Good morning guys.
I am trying to run a bunch of (complicated) code but I keep getting the following weird error:
INFO:root:Random state initialized with seed 28794055
INFO:root:Ani1 will be loaded...
INFO:root:cached statistics was loaded...
Traceback (most recent call last):
File "schnetpack_ani1.py", line 296, in <module>
train(args, model, train_loader, val_loader, device)
File "schnetpack_ani1.py", line 156, in train
File "/home/kim.a.nicoli/Projects/Schnetpack_release/src/schnetpack/train.py", line 175, in train
File "/home/kim.a.nicoli/Projects/Schnetpack_release/src/schnetpack/train.py", line 118, in train
loss = self.loss_fn(train_batch, result)
File "schnetpack_ani1.py", line 149, in loss
diff = batch[args.property] - result
==TypeError: sub() received an invalid combination of arguments - got (map), but expected one of:
* (Tensor other, float alpha)
* (float other, float alpha)==
What I don’t get is that if I insert some print statement at the level where it crashes I get that the types of the objects are e.g. Tensors, and not map.
Does any of you have any suggestion on what to look for or what might be the problem? I didn’t find too much about issues with
Thanks in advance for the help
Could you post some more code where you created
result comes from here
y = self.atom_pool(yi, atom_mask)
result = [y]
props = ['y']
at_func = namedtuple('atomwise', props)
as for the batch is just a tensor of a given batch_size created from the Dataloader.
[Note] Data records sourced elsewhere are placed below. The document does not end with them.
/-! ### Every frame and every completion keeps the device sound -/

theorem engineComplete_devOk {p : Params} {d : Dev} (h : DevOk p d) : DevOk p (engineComplete d) := by
  obtain ⟨hb, hp, hw, hi⟩ := h
  unfold engineComplete
  cases hd : d.pend with
  | none => exact ⟨hb, hp, hw, hi⟩
  | program a data =>
    rw [hd] at hp
    exact ⟨by simp, trivial, wf_memProgram data hw a, below_memProgram data hi a hp.2.2⟩
  | erase lo hi' => exact ⟨by simp, trivial, wf_memErase hw lo hi', below_memErase hi lo hi'⟩

theorem softwareReset_devOk {p : Params} {d : Dev} (k : Nat) (h : DevOk p d) : DevOk p (softwareReset p k d) := by
  obtain ⟨hb, hp, hw, hi⟩ := h
  unfold softwareReset abortedMem
  cases hd : d.pend with
  | none => exact ⟨by simp, trivial, hw, hi⟩
  | program a data =>
    rw [hd] at hp
    exact ⟨by simp, trivial, wf_memFill _ _ hw a, below_memFill _ _ hi a hp.2.2⟩
  | erase lo hi' =>
    rw [hd] at hp
    refine ⟨by simp, trivial, wf_memFill _ _ hw lo, ?_⟩
    by_cases hl : lo ≤ hi'
    · exact below_memFill _ _ hi lo (by have : hi' ≤ p.deviceSize := hp; omega)
    · have : hi' - lo = 0 := by omega
      simpa [this, memFill] using hi

theorem powerOnDev_devOk {p : Params} {d : Dev} (k : Nat) (h : DevOk p d) : DevOk p (powerOnDev p k d) :=
  ⟨by simp [powerOnDev], trivial, h.mem_wf, h.mem_in⟩

theorem startErase_devOk {p : Params} {d : Dev} (k lo : Nat) {hi : Nat} (hh : hi ≤ p.deviceSize) (h : DevOk p d) :
    DevOk p (startErase k lo hi d).dev := by
  unfold startErase
  split_ifs
  · exact ⟨h.busy_iff, h.pend_ok, h.mem_wf, h.mem_in⟩
  · exact ⟨by simp [answer], hh, h.mem_wf, h.mem_in⟩
  · exact h

theorem ownRule_devOk {p : Params} (hp : ParamFacts p) {d : Dev} (k : Nat) (armed : Bool) {i : Instr}
    (hw : i.wf p = true) (h : DevOk p d) : DevOk p (ownRule p k armed i d).dev := by
  cases i <;> try exact h
  case rst =>
    simp only [ownRule, devRst]
    split_ifs
    · exact softwareReset_devOk k h
    · exact h
  case wrsr =>
    simp only [ownRule, devWrsr]
    split_ifs
    · exact ⟨h.busy_iff, h.pend_ok, h.mem_wf, h.mem_in⟩
    · exact h
  case read => exact ⟨h.busy_iff, h.pend_ok, h.mem_wf, h.mem_in⟩
  case hsread => exact ⟨h.busy_iff, h.pend_ok, h.mem_wf, h.mem_in⟩
  case wren => exact ⟨h.busy_iff, h.pend_ok, h.mem_wf, h.mem_in⟩
  case wrdi => exact ⟨h.busy_iff, h.pend_ok, h.mem_wf, h.mem_in⟩
  case dpd => exact ⟨h.busy_iff, h.pend_ok, h.mem_wf, h.mem_in⟩
  case rdpd => exact ⟨h.busy_iff, h.pend_ok, h.mem_wf, h.mem_in⟩
  case rbpr =>
    simp only [ownRule, devRbpr]
    split_ifs <;> exact h
  case ulbpr =>
    simp only [ownRule, devUlbpr]
    split_ifs
    · exact ⟨h.busy_iff, h.pend_ok, h.mem_wf, h.mem_in⟩
    · exact h
  case se a =>
    simp only [ownRule, devSe]
    split_ifs with hc
    · exact h
    · by_cases hwel : d.wel = true
      · simp only [hwel, Bool.true_and, decide_eq_true_eq, not_not] at hc
        exact startErase_devOk k _
          (unit_end_le hp.size_sector (deviceAddr_lt hp.size_pos a) (by omega)) h
      · simpa [startErase, hwel, answer] using h
  case be a =>
    exact startErase_devOk k _ (by simp [blockRange]) h
  case ce => exact startErase_devOk k 0 (Nat.le_refl _) h
  case pp a data =>
    simp only [Instr.wf, Bool.and_eq_true, decide_eq_true_eq] at hw
    simp only [ownRule, devPp]
    split_ifs with h1 h2 h3
    · exact h
    · exact ⟨h.busy_iff, h.pend_ok, h.mem_wf, h.mem_in⟩
    · have h2' : deviceAddr p a % pageSize + data.length ≤ pageSize := by omega
      exact ⟨by simp [answer], ⟨hw.1, h2', unit_end_le hp.size_page (deviceAddr_lt hp.size_pos a) h2'⟩,
        h.mem_wf, h.mem_in⟩
    · exact h

theorem devFrame_devOk {p : Params} (hp : ParamFacts p) {d : Dev} (k : Nat) (i : Instr) (h : DevOk p d) :
    DevOk p (devFrame p k i d).dev := by
  have h1 : DevOk p { d with arm := isRsten i } := ⟨h.busy_iff, h.pend_ok, h.mem_wf, h.mem_in⟩
  unfold devFrame
  dsimp only
  split_ifs with _ _ hw
  · exact h1
  · exact h1
  · exact ownRule_devOk hp k d.arm hw h1
  · exact h1

theorem devConsume_devOk {p : Params} (hp : ParamFacts p) {d : Dev} (k : Nat) (tx : List Byte) (n : Nat)
    (h : DevOk p d) : DevOk p (devConsume p k tx n d).dev := by
  unfold devConsume
  split
  · exact devFrame_devOk hp k _ h
  · exact ⟨h.busy_iff, h.pend_ok, h.mem_wf, h.mem_in⟩

/-- A fill inside the array keeps the device sound. -/
theorem fill_devOk {p : Params} {d : Dev} (f : Nat → Byte) (w : Bool) {lo n : Nat} (hn : lo + n ≤ p.deviceSize)
    (h : DevOk p d) : DevOk p { d with wel := w, mem := memFill f d.mem lo n } :=
  ⟨h.busy_iff, h.pend_ok, wf_memFill f n h.mem_wf lo, below_memFill f n h.mem_in lo hn⟩

theorem devDisturb_devOk {p : Params} (hp : ParamFacts p) {d : Dev} (k : Nat) (i : Instr) (h : DevOk p d) :
    DevOk p (devDisturb p k i d) := by
  cases i
  case pp a _ =>
    have hl := deviceAddr_lt hp.size_pos a
    have hm : pageStart (deviceAddr p a) % pageSize = 0 := Nat.mod_eq_zero_of_dvd (Nat.dvd_sub_mod _)
    exact fill_devOk _ _ (unit_end_le hp.size_page (by simp only [pageStart]; omega) (by omega)) h
  case se a =>
    have hl := deviceAddr_lt hp.size_pos a
    have hm : sectorStart p (deviceAddr p a) % p.sectorSize = 0 := Nat.mod_eq_zero_of_dvd (Nat.dvd_sub_mod _)
    exact fill_devOk _ _ (unit_end_le hp.size_sector (by simp only [sectorStart]; omega) (by omega)) h
  case wrsr => exact ⟨h.busy_iff, h.pend_ok, h.mem_wf, h.mem_in⟩
  case ulbpr => exact ⟨h.busy_iff, h.pend_ok, h.mem_wf, h.mem_in⟩
  all_goals exact h

theorem devReached_devOk {p : Params} (hp : ParamFacts p) {d : Dev} (k : Nat) (tx : List Byte) (n : Nat)
    (r : Option Nat) (h : DevOk p d) : DevOk p (devReached p k tx n r d) := by
  cases r
  · exact h
  · exact devConsume_devOk hp k _ _ h

theorem devLossy_devOk {p : Params} (hp : ParamFacts p) {d : Dev} (k : Nat) (tx : List Byte) (n : Nat)
    (h : DevOk p d) : DevOk p (devLossy p k tx n d) := by
  have h1 := devReached_devOk hp k tx n (Config.freeLoss k).reached h
  unfold devLossy
  dsimp only
  split_ifs
  · split
    · exact devDisturb_devOk hp k _ h1
    · exact h1
  · exact h1

theorem devTakes_devOk {p : Params} (hp : ParamFacts p) {d : Dev} (k : Nat) (ab : Bool) (tx : List Byte) (n : Nat)
    (h : DevOk p d) : DevOk p (devTakes p k ab tx n d).dev := by
  unfold devTakes
  split_ifs
  · exact h
  · exact devConsume_devOk hp k _ _ h

theorem devAfterFailure_devOk {p : Params} (hp : ParamFacts p) {d : Dev} (k : Nat) (ab : Bool) (tx : List Byte) (n : Nat)
    (h : DevOk p d) : DevOk p (devAfterFailure p k ab tx n d) := by
  unfold devAfterFailure
  split_ifs
  · exact h
  · exact devLossy_devOk hp k _ _ h

end Sys2Proof.Machine
end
I feel, anyway, that the error might be related to how
result is created.
Thanks for the update. Could you print out the type of
result0] just before the error is thrown?
I did it already.
That’s actually why I was confused. This is the output, although it doesn’t make sense to me that it raises the error since result seems to be of type tensor!
I assume you’ve already checked the type of
Could you create a small executable code snippet so that I could run it on my machine?
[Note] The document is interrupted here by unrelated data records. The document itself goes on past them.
-- ==== Sys2Proof/Laws/Writes.lean ====
section
/-! SUPPORT. One chunk of a write (R200, R201): its bounds, the array addresses it programs, what its page-program frame
does to a listening device, and its steps when the bus does not fail. -/

namespace Sys2Proof.Machine

/-! ### Bounds -/

theorem slice_length {buf : List Byte} {off n : Nat} (h : off + n ≤ buf.length) : (slice buf off n).length = n := by
  simp [slice]; omega

/-- A chunk has a byte, is no longer than what remains, and stays in its page (R200). -/
theorem chunkLength_bounds {a rem : Word} (h : rem ≠ 0) : 1 ≤ chunkLength a rem ∧ chunkLength a rem ≤ pageSize ∧
    chunkLength a rem ≤ rem.toNat ∧ a.toNat % pageSize + chunkLength a rem ≤ pageSize := by
  have h1 : 0 < rem.toNat := by
    rcases Nat.eq_zero_or_pos rem.toNat with h0 | h0
    · exact absurd (BitVec.eq_of_toNat_eq (by simpa using h0)) h
    · exact h0
  have h2 : a.toNat % pageSize < pageSize := Nat.mod_lt _ (by decide)
  unfold chunkLength; omega

/-! ### Array addresses (R61, R97) -/

theorem deviceAddr_mask {p : Params} (a : Word) : deviceAddr p (maskAddr a) = a.toNat % 2 ^ 24 % p.deviceSize := by
  simp [deviceAddr, maskAddr]

theorem targetAddr_word (p : Params) (addr off : Word) : deviceAddr p (maskAddr (addr + off)) = targetAddr p addr off.toNat := by
  rw [deviceAddr_mask]; simp [targetAddr]

/-- The bytes of a chunk that stays in one page lie at consecutive array addresses. -/
theorem targetAddr_add {p : Params} (hF : ParamFacts p) (addr : Word) (off n j : Nat) (hj : j < n)
    (hl : ((addr.toNat + off) % 2 ^ 32) % pageSize + n ≤ pageSize) :
    targetAddr p addr (off + j) = targetAddr p addr off + j := by
  have hp : pageSize = 256 := rfl
  unfold targetAddr
  rw [hp] at hl
  have hA : (addr.toNat + (off + j)) % 2 ^ 32 = (addr.toNat + off) % 2 ^ 32 + j := by omega
  rw [hA]
  generalize (addr.toNat + off) % 2 ^ 32 = x at *
  have hB : (x + j) % 2 ^ 24 = x % 2 ^ 24 + j := by omega
  rw [hB]
  have hx : x % 2^24 % 256 = x % 256 := by omega
  generalize x % 2 ^ 24 = y at *
  have hs : p.deviceSize % 256 = 0 := hF.size_page
  have : y % p.deviceSize + n ≤ p.deviceSize := by
    refine unit_end_le (u := 256) hs (Nat.mod_lt _ hF.size_pos) ?_
    rw [Nat.mod_mod_of_dvd _ (Nat.dvd_of_mod_eq_zero hs)]; omega
  rw [Nat.add_mod, Nat.mod_eq_of_lt (a := j) (by omega), Nat.mod_eq_of_lt (by omega)]

/-! ### The page-program frame (R134, R139) -/

/-- On a device whose latch is set, a page-program that stays in one page starts, or is ignored on a protected range. -/
theorem devPp_inPage {p : Params} (hF : ParamFacts p) (k : Nat) (a : Word) (data : List Byte) (d : Dev) (hw : d.wel = true)
    (hl : a.toNat % pageSize + data.length ≤ pageSize) :
    (devPp p k (maskAddr a) data d).dev =
      if rangeProtected d.prot (deviceAddr p (maskAddr a)) (deviceAddr p (maskAddr a) + data.length) then
        { d with wel := Config.freeWel k }
      else
        { d with
          pend := .program (deviceAddr p (maskAddr a)) data, busy := true
          ac := maskAddr a + BitVec.ofNat 24 data.length } := by
  have h1 : deviceAddr p (maskAddr a) % pageSize = a.toNat % pageSize := by
    rw [deviceAddr_mask, Nat.mod_mod_of_dvd _ (Nat.dvd_of_mod_eq_zero hF.size_page), Nat.mod_mod_of_dvd _ (by decide)]
  unfold devPp answer
  dsimp only
  rw [if_pos hw, h1, if_neg (by omega)]
  split_ifs <;> rfl

/-! ### The page-program frames of a trace -/

/-- Two commands with one opcode are one command (R94). -/
theorem byte_injective {p : Params} (h : validParams p = true) {c d : Cmd} (hd : p.ops.byte c = p.ops.byte d) : c = d := by
  have a1 := Opcodes.cmdOf_byte (paramFacts h).distinct c
  rw [hd, Opcodes.cmdOf_byte (paramFacts h).distinct d] at a1
  exact (Option.some.inj a1).symm

/-- A frame whose opcode is another adds no page-program frame. -/
theorem programFrames_other {s t : State} {hdr dout : List Byte} {nin : Nat} {st : Status} {rx : List Byte} {b : Byte}
    (h : Recorded hdr dout nin s.trace t.trace st rx) (hc : t.cfg = s.cfg) (hh : hdr.head? = some b)
    (hb : b ≠ s.cfg.ops.pp) : programFrames t.cfg.ops t = programFrames s.cfg.ops s := by
  obtain ⟨x, tl, rfl⟩ : ∃ x tl, hdr = x :: tl := by
    cases hdr with
    | nil => cases hh
    | cons x tl => exact ⟨x, tl, rfl⟩
  obtain rfl : x = b := Option.some.inj hh
  unfold programFrames sentFrames
  rw [hc]
  rcases h with ⟨_, _, e⟩ | ⟨sent, _, so, _, e⟩ <;> rw [e]
  · simp [hb]
  · rcases so with rfl | rfl <;> simp [hb]

/-- A page-program frame that was sent whole is added to them. -/
theorem programFrames_program {s t : State} {a : Word} {data : List Byte} {nin : Nat} {rx : List Byte}
    (h : Recorded (s.cfg.ops.pp :: addr24 a) data nin s.trace t.trace .ok rx) (hc : t.cfg = s.cfg) :
    programFrames t.cfg.ops t = programFrames s.cfg.ops s ++ [s.cfg.ops.pp :: (addr24 a ++ data)] := by
  unfold programFrames sentFrames
  rw [hc]
  rcases h with ⟨_, _, e⟩ | ⟨_, _, _, h, _⟩
  · rw [e]; simp
  · cases h

/-! ### The steps of a chunk -/

/-- The head of a chunk on a listening device: the latch is set and checked, and the page-program is sent. -/
theorem chunkStart_listening {s : State} (hv : validParams s.cfg = true) (hb : BusOk s) (hl : Listening s.dev) (ad : Bool)
    (addr size : Word) (hr : s.seq.ctx.rem ≠ 0) (hlen : s.seq.ctx.off.toNat + s.seq.ctx.rem.toNat ≤ s.host.inp.length)
    (hn : s.seq.ctx.n.toNat = chunkLength s.seq.ctx.a s.seq.ctx.rem) :
    ∃ t b k, t.seq.ctx = { s.seq.ctx with srs := b } ∧
      Reaches { op := .write ad addr size, pt := .enable } s (.goto .sample) t
        (devPp s.cfg k (maskAddr s.seq.ctx.a) (slice s.host.inp s.seq.ctx.off.toNat s.seq.ctx.n.toNat)
          { s.dev with arm := false, wel := true }).dev
        [[s.cfg.ops.wren], [s.cfg.ops.rdsr],
          s.cfg.ops.pp :: (addr24 s.seq.ctx.a ++ slice s.host.inp s.seq.ctx.off.toNat s.seq.ctx.n.toNat)] := by
  obtain ⟨h1, h2, h3, h4⟩ := chunkLength_bounds (a := s.seq.ctx.a) hr
  rw [← hn] at h1 h2 h3 h4
  have hsl : (slice s.host.inp s.seq.ctx.off.toNat s.seq.ctx.n.toNat).length = s.seq.ctx.n.toNat := slice_length (by omega)
  obtain ⟨t, k, b, c, r⟩ := Reaches.latched (op := .write ad addr size)
    (i := .pp (maskAddr s.seq.ctx.a) (slice s.host.inp s.seq.ctx.off.toNat s.seq.ctx.n.toNat)) hv hb hl rfl
    (fun t b f i x => by simp only [latchCommand, x, f, i])
    (decode_pp hv _ (d := slice s.host.inp s.seq.ctx.off.toNat s.seq.ctx.n.toNat) (by rw [hsl]; omega) (by rw [hsl]; omega))
    (by simp only [Instr.wf, hsl, Bool.and_eq_true, decide_eq_true_eq]; omega)
  exact ⟨t, b, k, c, r⟩

/-- The wait of a chunk whose device is ready when its clock is sampled: one poll, and the cursor moves on (R174, R200). -/
theorem chunkEnd_ready {t : State} (hv : validParams t.cfg = true) (hb : BusOk t) (hl : Listening (devAtFrame t)) (ad : Bool)
    (addr size : Word) :
    ∃ u b t0, u.seq.ctx = chunkHead { t.seq.ctx with
        a := t.seq.ctx.a + BitVec.ofNat 32 t.seq.ctx.n.toNat, off := t.seq.ctx.off + BitVec.ofNat 32 t.seq.ctx.n.toNat,
        rem := t.seq.ctx.rem - BitVec.ofNat 32 t.seq.ctx.n.toNat, srs := b, t0 := t0 } ∧
      Reaches { op := .write ad addr size, pt := .sample } t
        (.goto (chunkPoint (t.seq.ctx.rem - BitVec.ofNat 32 t.seq.ctx.n.toNat))) u
        { devAtFrame t with arm := false } [[t.cfg.ops.rdsr]] := by
  obtain ⟨v, b, c, g, k⟩ := Reaches.ready (op := .write ad addr size) hv hb hl rfl
  have h0 := Ran.withCtx g.bus (advanceCursor v.seq.ctx.n.toNat v).seq.ctx
  have h1 := h0.trans (Ran.withCtx h0.bus (chunkHead (advanceCursor v.seq.ctx.n.toNat v).seq.ctx))
  refine ⟨_, b, t.clock + t.slot.tick, ?_, k _ _ ?_ h1⟩
  · show chunkHead (advanceCursor v.seq.ctx.n.toNat v).seq.ctx = _
    simp only [advanceCursor, State.withCtx_ctx, c]
  · have hx : (advanceCursor v.seq.ctx.n.toNat v).seq.ctx.rem = t.seq.ctx.rem - BitVec.ofNat 32 t.seq.ctx.n.toNat := by
      simp only [advanceCursor, State.withCtx_ctx, c]
    simp only [whenReady, hx]; rfl

end Sys2Proof.Machine
end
It seems that there are conflict with the
If I run the code on a CPU on a single GPU it works.
When I try to go parallel on multiple GPUs it raises the error I reported previously.
I doubled checked and my guess was right. It seems the issue is related to the type returned in the code I showed you.
This means that if I simply return
result as a list it works (with DataParallel on multiple GPUs) whereas when I return a tuple through the named tuple method it breaks.
Nonetheless to return a list it not that nice, I would like to keep returning the namedtuple object. Any clue on how I could overcome the issue?